The question for most of us isn’t whether or not we’re busy (and sometimes too busy). Rather, we wonder if we’re always busy with the right things, and for the right reasons. We want to figure out how to cope with the reality of busyness, and maybe find a way to bring a little more balance and sanity to our lives.
BUSYNESS: A HEART ISSUE
“I don’t want to miss out on opportunities, mess up relationships by disappointing people, or misstep right out of God’s will. I struggle with keeping some sense of balance in my life. I struggle with worrying about what others think of my decisions...”
– Lysa TerKeurst, The Best Yes
For better and worse, busyness is as much a heart issue as it is a physical one, and maybe that’s why it’s such a hard one to grapple with. It’s difficult to untangle our motivations for the choices we make with our limited time and energy.

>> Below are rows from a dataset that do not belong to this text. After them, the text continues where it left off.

-- ==== Sys2Proof/Laws/KeptOps.lean ====
section
/-! SUPPORT. `Kept` for every operation that the meanings call, in the order of their calls: an operation keeps what its
parts keep. -/

namespace Sys2Proof.Machine

variable {r s : State}
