-- ==== Sys2Proof/Laws/KeptExec.lean ====
section
/-! SUPPORT. For the meaning of each command: it answers a next state, and that state is `Kept`. -/

namespace Sys2Proof.Machine

variable {r s : State}
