/-! `modPwr` -/

@[simp] theorem modPwr_pending (s : State) (f : Pwr → Pwr) : (s.modPwr f).pending = s.pending := rfl
@[simp] theorem modPwr_freeCtr (s : State) (f : Pwr → Pwr) : (s.modPwr f).freeCtr = s.freeCtr := rfl
@[simp] theorem modPwr_readData (s : State) (f : Pwr → Pwr) : (s.modPwr f).readData = s.readData := rfl
@[simp] theorem modPwr_readPoison (s : State) (f : Pwr → Pwr) : (s.modPwr f).readPoison = s.readPoison := rfl
@[simp] theorem modPwr_gov (s : State) (f : Pwr → Pwr) : (s.modPwr f).gov = s.gov := rfl
@[simp] theorem modPwr_cores (s : State) (f : Pwr → Pwr) : (s.modPwr f).cores = s.cores := rfl
@[simp] theorem modPwr_fused (s : State) (f : Pwr → Pwr) : (s.modPwr f).fused = s.fused := rfl
@[simp] theorem modPwr_macros (s : State) (f : Pwr → Pwr) : (s.modPwr f).macros = s.macros := rfl
@[simp] theorem modPwr_groups (s : State) (f : Pwr → Pwr) : (s.modPwr f).groups = s.groups := rfl
@[simp] theorem modPwr_scratch (s : State) (f : Pwr → Pwr) : (s.modPwr f).scratch = s.scratch := rfl
@[simp] theorem modPwr_cim (s : State) (f : Pwr → Pwr) : (s.modPwr f).cim = s.cim := rfl
@[simp] theorem modPwr_scales (s : State) (f : Pwr → Pwr) : (s.modPwr f).scales = s.scales := rfl
@[simp] theorem modPwr_parity (s : State) (f : Pwr → Pwr) : (s.modPwr f).parity = s.parity := rfl
@[simp] theorem modPwr_scaleParity (s : State) (f : Pwr → Pwr) : (s.modPwr f).scaleParity = s.scaleParity := rfl
@[simp] theorem modPwr_pages (s : State) (f : Pwr → Pwr) : (s.modPwr f).pages = s.pages := rfl
@[simp] theorem modPwr_stack (s : State) (f : Pwr → Pwr) : (s.modPwr f).stack = s.stack := rfl
@[simp] theorem modPwr_snaps (s : State) (f : Pwr → Pwr) : (s.modPwr f).snaps = s.snaps := rfl
@[simp] theorem modPwr_lines (s : State) (f : Pwr → Pwr) : (s.modPwr f).lines = s.lines := rfl
@[simp] theorem modPwr_cacheBytes (s : State) (f : Pwr → Pwr) : (s.modPwr f).cacheBytes = s.cacheBytes := rfl
@[simp] theorem modPwr_useCtr (s : State) (f : Pwr → Pwr) : (s.modPwr f).useCtr = s.useCtr := rfl
@[simp] theorem modPwr_mem (s : State) (f : Pwr → Pwr) : (s.modPwr f).mem = s.mem := rfl
@[simp] theorem modPwr_parts (s : State) (f : Pwr → Pwr) : (s.modPwr f).parts = s.parts := rfl
@[simp] theorem modPwr_commit (s : State) (f : Pwr → Pwr) : (s.modPwr f).commit = s.commit := rfl
@[simp] theorem modPwr_ctxs (s : State) (f : Pwr → Pwr) : (s.modPwr f).ctxs = s.ctxs := rfl
@[simp] theorem modPwr_ctxSel (s : State) (f : Pwr → Pwr) : (s.modPwr f).ctxSel = s.ctxSel := rfl
@[simp] theorem modPwr_sage (s : State) (f : Pwr → Pwr) : (s.modPwr f).sage = s.sage := rfl
@[simp] theorem modPwr_mboxes (s : State) (f : Pwr → Pwr) : (s.modPwr f).mboxes = s.mboxes := rfl
@[simp] theorem modPwr_bayViol (s : State) (f : Pwr → Pwr) : (s.modPwr f).bayViol = s.bayViol := rfl
@[simp] theorem modPwr_cxl (s : State) (f : Pwr → Pwr) : (s.modPwr f).cxl = s.cxl := rfl
@[simp] theorem modPwr_ports (s : State) (f : Pwr → Pwr) : (s.modPwr f).ports = s.ports := rfl
@[simp] theorem modPwr_fnlMode (s : State) (f : Pwr → Pwr) : (s.modPwr f).fnlMode = s.fnlMode := rfl
@[simp] theorem modPwr_pwr (s : State) (f : Pwr → Pwr) : (s.modPwr f).pwr = f s.pwr := rfl
@[simp] theorem modPwr_sys (s : State) (f : Pwr → Pwr) : (s.modPwr f).sys = s.sys := rfl
@[simp] theorem modPwr_err (s : State) (f : Pwr → Pwr) : (s.modPwr f).err = s.err := rfl
@[simp] theorem modPwr_core (s : State) (f : Pwr → Pwr) (x : Nat) : (s.modPwr f).core x = s.core x := rfl
@[simp] theorem modPwr_macro1 (s : State) (f : Pwr → Pwr) (x : Nat) : (s.modPwr f).macro1 x = s.macro1 x := rfl
@[simp] theorem modPwr_group (s : State) (f : Pwr → Pwr) (x : Nat) : (s.modPwr f).group x = s.group x := rfl
@[simp] theorem modPwr_page (s : State) (f : Pwr → Pwr) (x : Nat) : (s.modPwr f).page x = s.page x := rfl
@[simp] theorem modPwr_part (s : State) (f : Pwr → Pwr) (x : Nat) : (s.modPwr f).part x = s.part x := rfl
@[simp] theorem modPwr_ctx (s : State) (f : Pwr → Pwr) (x : Nat) : (s.modPwr f).ctx x = s.ctx x := rfl
@[simp] theorem modPwr_mbox (s : State) (f : Pwr → Pwr) (x : Nat) : (s.modPwr f).mbox x = s.mbox x := rfl
@[simp] theorem modPwr_port (s : State) (f : Pwr → Pwr) (x : Nat) : (s.modPwr f).port x = s.port x := rfl
@[simp] theorem modPwr_qp (s : State) (f : Pwr → Pwr) (x y : Nat) : (s.modPwr f).qp x y = s.qp x y := rfl
@[simp] theorem modPwr_govPart (s : State) (f : Pwr → Pwr) (x : Nat) : (s.modPwr f).govPart x = s.govPart x := rfl
@[simp] theorem modPwr_tick (s : State) (f : Pwr → Pwr) : (s.modPwr f).tick = s.tick := rfl
@[simp] theorem modPwr_tick64 (s : State) (f : Pwr → Pwr) : (s.modPwr f).tick64 = s.tick64 := rfl
@[simp] theorem modPwr_ready (s : State) (f : Pwr → Pwr) : (s.modPwr f).ready = s.ready := rfl
@[simp] theorem modPwr_parsley (s : State) (f : Pwr → Pwr) : (s.modPwr f).parsley = s.parsley := rfl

Sometimes our busyness is driven by the wrong things, like a desire to please or earn admiration, or by misplaced priorities. Often, though, we’re acting out of a sincere desire to serve God and others, and to be good stewards of the time and opportunities God has given us. We feel keenly the weight of others’ needs and expectations. At the same time, we constantly fight the temptation to compare – and judge.

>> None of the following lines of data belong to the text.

theorem endTrain (s : State) (p : Nat) (st : Status) : WorkOnly s (endTrain s p st) := by
  have hfinish (u : State) (t : TrainJob) : WorkOnly u (finishTrain u t st) := by
    unfold finishTrain
    exact .trans (foldl (fun _ _ => complete _ _ _ _) _ u) (complete _ _ _ _)
  unfold Machine.endTrain endTrains
  refine .trans ?_ (modPart _ _ _)
  exact .trans (noteServed s p _) (foldl (fun u t => hfinish u t) _ _)

theorem endAllReqs (s : State) (st : Status) : WorkOnly s (endAllReqs s st) :=
  foldl (fun u p => (endReqs u p st).trans (endTrain _ p st)) _ s

/-! ### Answers (R464, R465, R470) -/

theorem disableBox (s : State) (n : Nat) : WorkOnly s (disableBox s n) := modMbox s n _

theorem disableBoxes (s : State) (first n : Nat) : WorkOnly s (disableBoxes s first n) :=
  foldl (fun u i => disableBox u (first + i)) _ s

theorem breakLock (s : State) (n : Nat) : WorkOnly s (breakLock s n) := by
  unfold Machine.breakLock
  exact .trans (.trans (modMbox s n _) (recordNow _ _)) (modMbox _ 63 _)

theorem completionMessage (s : State) (tag : BitVec 16) (st : Status) (value : Nat) : WorkOnly s (completionMessage s tag st value) := by
  unfold Machine.completionMessage
  split
  · exact ⟨rfl, rfl, rfl, _, _, _, rfl⟩
  · exact .trans (modMbox s _ _) (ite (disableBox _ _) (of_eq rfl rfl rfl rfl))

theorem answer (s : State) (via : Via) (cmd ctx : BitVec 16) (st : Status) (value : Nat) (data : List Byte) :
    WorkOnly s (answer s via cmd ctx st value data) := by
  unfold Machine.answer
  cases via
  case mailbox => exact modMbox s _ _
  case mgmt => exact ⟨rfl, rfl, rfl, _, _, _, rfl⟩
  case queue => exact complete s _ _ _
  all_goals exact of_eq rfl rfl rfl rfl

theorem finish (s : State) (via : Via) (cmd ctx : BitVec 16) (st : Status) (value : Nat) (data : List Byte) :
    WorkOnly s (finish s via cmd ctx st value data) := by
  unfold Machine.finish
  split
  · exact completionMessage _ _ _ _
  · exact answer _ _ _ _ _ _ _

theorem endLoads (s : State) (st : Status) : WorkOnly s (endLoads s st) := by
  unfold Machine.endLoads
  extract_lets out idle unbound
  have hidle : WorkOnly s idle := foldl (fun _ _ => modPart _ _ _) _ s
  clear_value out idle
  have hunbound : WorkOnly idle (unbound.modCxl fun x => { x with exports := [] }) := of_eq rfl rfl rfl rfl
  exact (hidle.trans hunbound).trans (foldl (fun _ _ => finish _ _ _ _ _ _ _) out _)

/-! ### A partition whose peer is lost (R398, R409, R514) -/

theorem releaseBatches (s : State) (t : TrainJob) : WorkOnly s (releaseBatches s t).1 := by
  unfold Machine.releaseBatches
  exact foldl (fun _ _ => complete _ _ _ _) _ s

theorem voidStep (s : State) (p : Nat) : WorkOnly s (voidStep s p) := by
  unfold Machine.voidStep
  split
  · exact ite (refl s) ((releaseBatches s _).trans (modPart _ _ _))
  · exact refl s

theorem abandonCkpt (s : State) (p : Nat) (cause : Status) : WorkOnly s (abandonCkpt s p cause) := by
  unfold Machine.abandonCkpt
  refine ite (refl s) (.trans ?_ (modPart _ _ _))
  exact foldl (fun u g => setPage u g _) _ s

theorem portLostFor (n : Nat) (s : State) (p : Nat) : WorkOnly s (portLostFor n s p) := by
  unfold Machine.portLostFor
  dsimp only
  refine ite (refl s) ?_
  refine .trans ?_ (ite (modPart _ _ _) (refl _))
  refine .trans ?_ (ite (abandonCkpt _ _ _) (refl _))
  exact .trans (ite (voidStep s p) (refl s)) (modPart _ _ _)

end WorkOnly

end Sys2Proof.Machine
end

These struggles of the mind and heart lead to a lot of soul-searching. And, as was made clear by some of the thoughts that were shared with me, they are the cause of very real distress for many Christian women.
“It can be really quite hard to assess if I am truly called to a new thing or if I should stay the course on what I am doing. It’s hard to assess my motives. And even when I make a decision, I easily second-guess myself.”
“Do we make ourselves busy to avoid judgment from others who look at us and think we should be doing more? I feel that sometimes.”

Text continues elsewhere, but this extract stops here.